Prime Minister Karen Karapetian promoted on Friday a $10 million plan to refurbish Gyumri’s historic old town which the Armenian government says will greatly stimulate economic activity in the impoverished city.
The tourism-oriented program drawn up by Armenia’s Central Bank and a private charity at Karapetian’s initiative calls for capital repairs of the two main streets in Gyumri’s central Kumayri district mainly constructed in the 19th century. This will supposedly attract many Armenian and foreign tourists.
Official said old houses to be reconstructed there over the next two years will offer about 8,000 square meters of commercial space to businesspeople interested in opening shops, restaurants and centers for traditional arts or handicrafts.
Accompanied by several dozen entrepreneurs, Karapetian visited Armenia’s second largest city to tour its old district and attend the official presentation of the tourism development plan. He said Kumayri’s renovation will be financed from a $10 million investment fund that will have mostly private contributors.
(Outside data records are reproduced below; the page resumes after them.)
-- ==== Sys2Proof/Laws/State.lean ====
section
/-!
SUPPORT. What each update of the state leaves as it was, and what it writes: one lemma for each field and update.
-/
namespace Sys2Proof.Machine.State

variable (s : State)

/-! ### rset -/

@[simp] theorem rset_pending (r : Reg) (i k v : Nat) : (s.rset r i k v).pending = s.pending := rfl
@[simp] theorem rset_cc (r : Reg) (i k v : Nat) : (s.rset r i k v).cc = s.cc := rfl
@[simp] theorem rset_free (r : Reg) (i k v : Nat) : (s.rset r i k v).free = s.free := rfl
@[simp] theorem rset_mem (r : Reg) (i k v : Nat) : (s.rset r i k v).mem = s.mem := rfl
@[simp] theorem rset_syn (r : Reg) (i k v : Nat) : (s.rset r i k v).syn = s.syn := rfl
@[simp] theorem rset_gpois (r : Reg) (i k v : Nat) : (s.rset r i k v).gpois = s.gpois := rfl
@[simp] theorem rset_str (r : Reg) (i k v : Nat) : (s.rset r i k v).str = s.str := rfl
@[simp] theorem rset_stall (r : Reg) (i k v : Nat) : (s.rset r i k v).stall = s.stall := rfl
@[simp] theorem rset_cores (r : Reg) (i k v : Nat) : (s.rset r i k v).cores = s.cores := rfl
@[simp] theorem rset_vch (r : Reg) (i k v : Nat) : (s.rset r i k v).vch = s.vch := rfl
@[simp] theorem rset_flights (r : Reg) (i k v : Nat) : (s.rset r i k v).flights = s.flights := rfl
@[simp] theorem rset_raised (r : Reg) (i k v : Nat) : (s.rset r i k v).raised = s.raised := rfl
@[simp] theorem rset_errNow (r : Reg) (i k v : Nat) : (s.rset r i k v).errNow = s.errNow := rfl
@[simp] theorem rset_w1c (r : Reg) (i k v : Nat) : (s.rset r i k v).w1c = s.w1c := rfl
@[simp] theorem rset_qps (r : Reg) (i k v : Nat) : (s.rset r i k v).qps = s.qps := rfl
@[simp] theorem rset_ports (r : Reg) (i k v : Nat) : (s.rset r i k v).ports = s.ports := rfl
@[simp] theorem rset_cmds (r : Reg) (i k v : Nat) : (s.rset r i k v).cmds = s.cmds := rfl
@[simp] theorem rset_rdreqs (r : Reg) (i k v : Nat) : (s.rset r i k v).rdreqs = s.rdreqs := rfl
@[simp] theorem rset_nextReq (r : Reg) (i k v : Nat) : (s.rset r i k v).nextReq = s.nextReq := rfl
@[simp] theorem rset_bbr (r : Reg) (i k v : Nat) : (s.rset r i k v).bbr = s.bbr := rfl
@[simp] theorem rset_mgmt (r : Reg) (i k v : Nat) : (s.rset r i k v).mgmt = s.mgmt := rfl
@[simp] theorem rset_life (r : Reg) (i k v : Nat) : (s.rset r i k v).life = s.life := rfl
@[simp] theorem rset_hq (r : Reg) (i k v : Nat) : (s.rset r i k v).hq = s.hq := rfl
@[simp] theorem rset_wvl (r : Reg) (i k v : Nat) : (s.rset r i k v).wvl = s.wvl := rfl
@[simp] theorem rset_sae (r : Reg) (i k v : Nat) : (s.rset r i k v).sae = s.sae := rfl
@[simp] theorem rset_kvExh (r : Reg) (i k v : Nat) : (s.rset r i k v).kvExh = s.kvExh := rfl
@[simp] theorem rset_kvMask (r : Reg) (i k v : Nat) : (s.rset r i k v).kvMask = s.kvMask := rfl
@[simp] theorem rset_kvEmpty (r : Reg) (i k v : Nat) : (s.rset r i k v).kvEmpty = s.kvEmpty := rfl
@[simp] theorem rset_sch (r : Reg) (i k v : Nat) : (s.rset r i k v).sch = s.sch := rfl
@[simp] theorem rset_stk (r : Reg) (i k v : Nat) : (s.rset r i k v).stk = s.stk := rfl
@[simp] theorem rset_itl (r : Reg) (i k v : Nat) : (s.rset r i k v).itl = s.itl := rfl
@[simp] theorem rset_sports (r : Reg) (i k v : Nat) : (s.rset r i k v).sports = s.sports := rfl
@[simp] theorem rset_cic (r : Reg) (i k v : Nat) : (s.rset r i k v).cic = s.cic := rfl
@[simp] theorem rset_saeLapse (r : Reg) (i k v : Nat) : (s.rset r i k v).saeLapse = s.saeLapse := rfl
@[simp] theorem rset_refIvl (r : Reg) (i k v : Nat) : (s.rset r i k v).refIvl = s.refIvl := rfl
@[simp] theorem rset_pow (r : Reg) (i k v : Nat) : (s.rset r i k v).pow = s.pow := rfl
@[simp] theorem rset_totals (r : Reg) (i k v : Nat) : (s.rset r i k v).totals = s.totals := rfl
@[simp] theorem rset_undef (r : Reg) (i k v : Nat) : (s.rset r i k v).undef = s.undef := rfl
“We regard the establishment of the fund and the street repairs as an important catalyst for business processes here,” Karapetian said at the presentation. “The state will stand by this fund with all its budgetary and financial instruments.”
“As a former businessman who was very successful in business, I want to assure you that the invested funds will be recouped quickly,” he told entrepreneurs.
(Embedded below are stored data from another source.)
-- ==== Sys2Proof/Certificates/Slice0/Obligations.lean ====
section
/-!
DEFINITION. The statements about the block, for the provers. A statement about a command is about `exec` of it in every state that meets its
premises; `finish` delivers the events that are due (R537, R538). `RegsKept s t as` says that every register but those at `as`, and
but those in which the delivery of events counts, reads as before.
-/
open Sys2Proof Sys2Proof.Machine

/-! ### The queue, the events of a command, reset and memory -/

/-- O1. A step takes the command at the front of the queue and is `exec` of it on the state with the queue's rest. -/
def Obligations.FrontCommandRuns : Prop :=
  ∀ (c : Instr) (rest : List Instr) (s : State), s.pending = c :: rest → step s = exec c { s with pending := rest }

/-- O2. On an empty queue the block lets at most one CCLK cycle pass (DESIGN CHOICE, log entry 3): only the cycle count, the freeze with its requests,
the two stall counters and STR_STALLSRC (with the marks of its bits set in this SCLK cycle) move; where a cycle has passed, host lines that wait or
travel keep moving (R386), which does nothing where there are none or while no stream runs; and events whose SCLK cycle is over then are delivered
(R537, R538). -/
def Obligations.EmptyQueueTicks : Prop :=
  ∀ s : State, s.pending = [] → ∃ t : State,
    step s = .next (if t.cc = s.cc + 1 ∧ s.powered = true then t.hostTick else t).settle ∧ (t.cc = s.cc ∨ t.cc = s.cc + 1) ∧
    t = { s with cc := t.cc, stall := t.stall, regs := t.regs, w1c := t.w1c } ∧
    (s.running = false ∨ s.hq = [] ∧ s.mesh = [] → t.hostTick = t) ∧
    RegsKept s t [Reg.addr .STR_STALLCNT 0 0, Reg.addr .STR_GATECNT 0 0, Reg.addr .STR_STALLSRC 0 0]

/-- O3. Every command answers a next state in every state, and leaves the queue to `step`. -/
def Obligations.EveryCommandAnswersNext : Prop :=
  ∀ (c : Instr) (s : State), ∃ t, exec c s = .next t ∧ t.pending = s.pending

/-- O4. Whatever a step does, no event that is due waits after it (R537, R538): only events of the present SCLK cycle do, in the order of their
codes and SRC and at most 4,096 of them, and no error mark is left. -/
def Obligations.NoEventWaitsAfterAStep : Prop :=
  ∀ s t : State, Quiet s → step s = .next t → Quiet t

/-- O5. What reset leaves: the machine is quiet, in bring-up phase 0, IDLE, with no session and no command, and session numbers count from 1. -/
def Obligations.ResetLeavesTheBlockQuiet : Prop :=
  Quiet State.reset ∧ State.reset.pending = [] ∧ State.reset.mem = [] ∧ Memory.wf State.reset.mem = true ∧
  State.reset.str.st = .idle ∧ State.reset.phase = 0 ∧ State.reset.cmds = [] ∧ State.reset.sessions = [] ∧
  State.reset.fget F.ECP_SESSNEXT_NEXT = 1 ∧ State.reset.pst = PS.OFF ∧ State.reset.life.molt = none

/-- O6. A store reads back byte by byte, and every byte outside it reads as before.
Two canonical memories that read alike are the same data. -/
def Obligations.MemoryReadsBackWhatIsStored : Prop :=
  (∀ (s : State) (a : Nat) (bs : List Byte),
     (∀ i (h : i < bs.length), (s.putBytes a bs).byte (a + i) = bs[i]) ∧
     ∀ x, x < a ∨ a + bs.length ≤ x → (s.putBytes a bs).byte x = s.byte x) ∧
  (∀ m m' : List Host.Cell, Memory.wf m = true → Memory.wf m' = true → (∀ a, smGet 0 m a = smGet 0 m' a) → m = m')

/-- O7. R12, R13: where an address of each region lies, what of the regions is absent, and that nothing lies outside them. -/
def Obligations.RegionsAreLaidOut : Prop :=
  ∀ s : State,
    (∀ n c x, n < 1024 → c < 4 → x < 0x2000000 → placeOf (n * 0x8000000 + c * 0x2000000 + x) = .vault n c x) ∧
    (∀ n x, n < 1024 → x < 0x200000 → placeOf (0x4000000000 + n * 0x200000 + x) = .scratch n x ∧
      (0x180000 ≤ x → s.present (.scratch n x) = false)) ∧
    (∀ k c x, k < 8 → c < 32 → x < 0x80000000 → placeOf (0x10000000000 + k * 0x1000000000 + c * 0x80000000 + x) = .side k c x ∧
      (k < 4 → 0x60000000 ≤ x → s.present (.side k c x) = false) ∧
      (s.sskState k c = CH.ONLINE → 4 ≤ k ∨ x < 0x60000000 → s.present (.side k c x) = true)) ∧
    (∀ b x, b < 22 → x < 0x10000000 → placeOf (0x7F0000000000 + b * 0x10000000 + x) = .reg b x) ∧
    (∀ a, 0x2000000000 ≤ a → a < 0x4000000000 ∨ 0x4080000000 ≤ a → a < 0x10000000000 ∨ 0x18000000000 ≤ a →
      a < 0x7F0000000000 ∨ 0x7F0160000000 ≤ a → s.present (placeOf a) = false)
Speaking to journalists afterwards, the premier, in office since September, said he and his family will invest $500,000 of their money in the project.
Some local reporters voiced skepticism about the effort, saying that previous Armenian government failed to make good on their pledges to breathe a new life into Gyumri. “What kind of a guarantee do you want from me?” an irritated Karapetian replied. He insisted that his cabinet is serious about the project.
Gyumri has still not fully recovered from a catastrophic 1988 earthquake that killed 25,000 people and left hundreds of thousands of others homeless in this and other parts of northwestern Armenia. The city has long had one of the highest poverty and unemployment rates in the country.
The upcoming launch of the tourism development project should coincide with a large-scale reconstruction of Gyumri streets and roads which have been in an increasingly poor condition in the last few years.
The Yerevan government and the municipal administration secured last year $25 million in funding from the European Bank for Reconstruction and Development for the planned street repairs. The money will also be used for installing new and energy-efficient lighting and upgrading the municipal drainage infrastructure.